(Excerpts from a dataset)
....

theorem Table.modify_modify {α : Type} (t : Table α) (k : Nat) (f g : α → α) :
    (t.modify k f).modify k g = t.modify k fun v => g (f v) := by
  rw [Table.modify, Table.modify, Table.mapVals_mapVals]
  refine Table.mapVals_congr fun e _ => ?_
  by_cases h : e.1 = k <;> simp [h]

/-! ### Trip sources read the channel records -/

theorem State.get?_onChannel (s : State) (c : Nat) (f : Channel → Channel) (k : Nat) : (s.onChannel c f).probe.channels.get? k =
    if k = c then (s.probe.channels.get? k).map f else s.probe.channels.get? k := Table.get?_modify ..

/-- R89: a latch is read off the latches of the channel records. -/
theorem State.latch_onChannel (s : State) (c : Nat) {f : Channel → Channel}
    (h : ∀ ch, (f ch).latches = ch.latches ∧ (f ch).staleLatch = ch.staleLatch) : (s.onChannel c f).latch = s.latch := by
  funext x
  cases x with
  | level k l =>
    rw [State.latch, State.latch, State.get?_onChannel]
    by_cases hk : k = c <;> cases s.probe.channels.get? k <;> simp [hk, h]
  | stale k =>
    rw [State.latch, State.latch, State.get?_onChannel]
    by_cases hk : k = c <;> cases s.probe.channels.get? k <;> simp [hk, h]
  | exposure => rfl
  | shuttleFault => rfl

/-- R90: a route is read off the routes of the channel records. -/
theorem State.route_onChannel (s : State) (c : Nat) {f : Channel → Channel}
    (h : ∀ ch, (f ch).routes = ch.routes ∧ (f ch).staleRoute = ch.staleRoute) : (s.onChannel c f).route = s.route := by
  funext x
  cases x with
  | level k l =>
    rw [State.route, State.route, State.get?_onChannel]
    by_cases hk : k = c <;> cases s.probe.channels.get? k <;> simp [hk, h]
  | stale k =>
    rw [State.route, State.route, State.get?_onChannel]
    by_cases hk : k = c <;> cases s.probe.channels.get? k <;> simp [hk, h]
  | exposure => rfl
  | shuttleFault => rfl

/-- R87, R89: a condition is read off the conditions and states of the channel records. -/
theorem State.condition_onChannel (s : State) (c : Nat) {f : Channel → Channel}
    (h : ∀ ch, (f ch).conditions = ch.conditions ∧ (f ch).state = ch.state) : (s.onChannel c f).condition = s.condition := by
  funext x
  cases x with
  | level k l =>
    rw [State.condition, State.condition, State.get?_onChannel]
    by_cases hk : k = c <;> cases s.probe.channels.get? k <;> simp [hk, h]
  | stale k =>
    rw [State.condition, State.condition, State.get?_onChannel]
    by_cases hk : k = c <;> cases s.probe.channels.get? k <;> simp [hk, h]
  | exposure => rfl
  | shuttleFault => rfl

/-! ### Channel records and latches (R87, R89) -/

theorem State.fireLevel_probe (c : Nat) (cause : TripCause) (time : Nat) (now before : LevelMap Bool) (l : LevelName) (s : State) :
    (s.fireLevel c cause time now before l).probe =
      { s.probe with channels := s.probe.channels.modify c (Channel.raise now before [l]) } := by
  have hraise : Channel.raise now before [l] = fun ch =>
      { ch with latches := if now.look l && !before.look l then ch.latches.put true l else ch.latches } := rfl
  rw [hraise, State.fireLevel]
  cases now.look l && !before.look l with
  | true =>
    rw [if_pos rfl, State.fire_probe]
    rfl
  | false => exact congrArg (fun cs => { s.probe with channels := cs }) (Table.modify_id ..).symm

....

- WHAT YOU ARE ASKED TO DO -
Repeat each line above exactly as it stands.

- SOLVED EXERCISE -
theorem Table.modify_modify {α : Type} (t : Table α) (k : Nat) (f g : α → α) :
    (t.modify k f).modify k g = t.modify k fun v => g (f v) := by
  rw [Table.modify, Table.modify, Table.mapVals_mapVals]
  refine Table.mapVals_congr fun e _ => ?_
  by_cases h : e.1 = k <;> simp [h]

/-! ### Trip sources read the channel records -/

theorem State.get?_onChannel (s : State) (c : Nat) (f : Channel → Channel) (k : Nat) : (s.onChannel c f).probe.channels.get? k =
    if k = c then (s.probe.channels.get? k).map f else s.probe.channels.get? k := Table.get?_modify ..

/-- R89: a latch is read off the latches of the channel records. -/
theorem State.latch_onChannel (s : State) (c : Nat) {f : Channel → Channel}
    (h : ∀ ch, (f ch).latches = ch.latches ∧ (f ch).staleLatch = ch.staleLatch) : (s.onChannel c f).latch = s.latch := by
  funext x
  cases x with
  | level k l =>
    rw [State.latch, State.latch, State.get?_onChannel]
    by_cases hk : k = c <;> cases s.probe.channels.get? k <;> simp [hk, h]
  | stale k =>
    rw [State.latch, State.latch, State.get?_onChannel]
    by_cases hk : k = c <;> cases s.probe.channels.get? k <;> simp [hk, h]
  | exposure => rfl
  | shuttleFault => rfl

/-- R90: a route is read off the routes of the channel records. -/
theorem State.route_onChannel (s : State) (c : Nat) {f : Channel → Channel}
    (h : ∀ ch, (f ch).routes = ch.routes ∧ (f ch).staleRoute = ch.staleRoute) : (s.onChannel c f).route = s.route := by
  funext x
  cases x with
  | level k l =>
    rw [State.route, State.route, State.get?_onChannel]
    by_cases hk : k = c <;> cases s.probe.channels.get? k <;> simp [hk, h]
  | stale k =>
    rw [State.route, State.route, State.get?_onChannel]
    by_cases hk : k = c <;> cases s.probe.channels.get? k <;> simp [hk, h]
  | exposure => rfl
  | shuttleFault => rfl

/-- R87, R89: a condition is read off the conditions and states of the channel records. -/
theorem State.condition_onChannel (s : State) (c : Nat) {f : Channel → Channel}
    (h : ∀ ch, (f ch).conditions = ch.conditions ∧ (f ch).state = ch.state) : (s.onChannel c f).condition = s.condition := by
  funext x
  cases x with
  | level k l =>
    rw [State.condition, State.condition, State.get?_onChannel]
    by_cases hk : k = c <;> cases s.probe.channels.get? k <;> simp [hk, h]
  | stale k =>
    rw [State.condition, State.condition, State.get?_onChannel]
    by_cases hk : k = c <;> cases s.probe.channels.get? k <;> simp [hk, h]
  | exposure => rfl
  | shuttleFault => rfl

/-! ### Channel records and latches (R87, R89) -/

theorem State.fireLevel_probe (c : Nat) (cause : TripCause) (time : Nat) (now before : LevelMap Bool) (l : LevelName) (s : State) :
    (s.fireLevel c cause time now before l).probe =
      { s.probe with channels := s.probe.channels.modify c (Channel.raise now before [l]) } := by
  have hraise : Channel.raise now before [l] = fun ch =>
      { ch with latches := if now.look l && !before.look l then ch.latches.put true l else ch.latches } := rfl
  rw [hraise, State.fireLevel]
  cases now.look l && !before.look l with
  | true =>
    rw [if_pos rfl, State.fire_probe]
    rfl
  | false => exact congrArg (fun cs => { s.probe with channels := cs }) (Table.modify_id ..).symm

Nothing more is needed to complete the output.